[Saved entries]
/-- The group of a team that has stalled longest at an MTX cell. -/
def State.oldestCell (s : State) (team : Nat) : Option Group :=
  (s.groups.filter fun g => g.team == team && g.live).foldl
    (fun best g => match g.cell, best.bind Group.cell with
      | none, _ => best
      | some _, none => some g
      | some x, some y => if x.1 < y.1 then some g else best)
    none

/-- A word of an `MMA` form. -/
def isMma (w : Word) : Bool := (w.extractLsb' 27 5).toNat == 22 && (w.extractLsb' 21 6).toNat ≤ 2

/-- An `MMA` of the group stalls with every line that it pins held. -/
def Group.pinsHeld (g : Group) : Bool :=
  match g.wait with
  | .mtx _ _ (some _) => true
  | _ => false

/-- The other context of the pair has an `MMA` ready: it holds its pins and waits for the array. -/
def State.otherReady (s : State) (t : Team) : Bool :=
  s.teams.any fun x => x.core / 2 == t.core / 2 && x.id != t.id && x.ctx.isSome && x.mtxBusy.isNone && !x.stopping
    && (match s.oldestCell x.id with
      | some g => g.pinsHeld
      | none => false)

/-- The group's cell is the one of its context that has stalled longest: it alone pins (R324). -/
def State.cellFirst (s : State) (g : Group) (t : Team) : Bool := (s.oldestCell t.id).map (·.id) == some g.id

/-- No cell of the context is in progress, and, for an `MMA`, the array is free and it is the context's turn (R324). -/
def State.cellTurn (s : State) (t : Team) (w : Word) : Bool :=
  t.mtxBusy.isNone
    && (!isMma w || (!(s.arrayBusy.any fun e => e.1 == t.core / 2)
      && !(t.ctx.any (fun x => s.arrayLast.contains (t.core / 2, x)) && s.otherReady t)))

/-- Put an accepted cell in flight and end the instruction. -/
def State.accepted (s : State) (op : MtxOp) (flags : BitVec 7) (ends : Bool) : State :=
  let tag := s.cur.nextTag
  let t := (s.setTeam { s.team with mtxBusy := some (s.cur.id, tag) }).launchFlight 4 (.mtx op flags)
  let t := match op with
    | .mma _ _ _ _ _ _ _ _ => { t with arrayBusy := (s.cur.core / 2, s.team.id) :: t.arrayBusy }
    | _ => t
  let u := t.finish 0
  if ends then u.startRegion else u

/-- Commit the group's stores, and run `f` once they have reached the cluster (R331); `none` while nothing changes. -/
def State.afterStores (s : State) (f : State → Option State) : Option State :=
  let t := s.endRegion
  if t.cur.count 1 ≠ 0 ∨ t.heldLine t.cur.core 2 = true then
    (if s.cur.storeBuf.any (!·.committed) then some t else none)
  else f (t.release 2)

/-- Run `f` where no port blocks the cell any more; where one does, the cell waits at the port again (R217). -/
def State.afterPorts (s : State) (pops : List Nat) (push : Option Nat) (f : State → State) : State :=
  match s.rillBlocked s.em pops push with
  | some q => s.stallPorts (.rill q) s.em pops push
  | none => f s

/-- Go on with the rows of an operand, or take what their check calls for: a cell that faults is a region of its own. `none` while
a translation is awaited already. -/
def State.withRows (s : State) (kind : Nat) (c : MtxChecked) (f : List (List Seg) → State → Option State) : Option State :=
  match c with
  | .ok rows t => f rows t
  | .trap cause tval => some (s.trap cause tval)
  | .fault va info => some (s.endRegion.park va kind info)
  | .wait t => if t.atsMiss.length = s.atsMiss.length ∧ t.pulls.length = s.pulls.length then none else some t

/-- The tile fetch unit of the group's cluster. -/
def State.fetchUnit (s : State) : Agent := Agent.ofCluster (clusterOf s.cur.core)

▶ **TASK REQUIREMENTS**: Set down, unchanged, only those lines above that fall between the line with "none, _ => best" and the line with "none => false)", the two end lines included.

▶ **ANSWER TO THIS TASK**:
      | none, _ => best
      | some _, none => some g
      | some x, some y => if x.1 < y.1 then some g else best)
    none

/-- A word of an `MMA` form. -/
def isMma (w : Word) : Bool := (w.extractLsb' 27 5).toNat == 22 && (w.extractLsb' 21 6).toNat ≤ 2

/-- An `MMA` of the group stalls with every line that it pins held. -/
def Group.pinsHeld (g : Group) : Bool :=
  match g.wait with
  | .mtx _ _ (some _) => true
  | _ => false

/-- The other context of the pair has an `MMA` ready: it holds its pins and waits for the array. -/
def State.otherReady (s : State) (t : Team) : Bool :=
  s.teams.any fun x => x.core / 2 == t.core / 2 && x.id != t.id && x.ctx.isSome && x.mtxBusy.isNone && !x.stopping
    && (match s.oldestCell x.id with
      | some g => g.pinsHeld
      | none => false)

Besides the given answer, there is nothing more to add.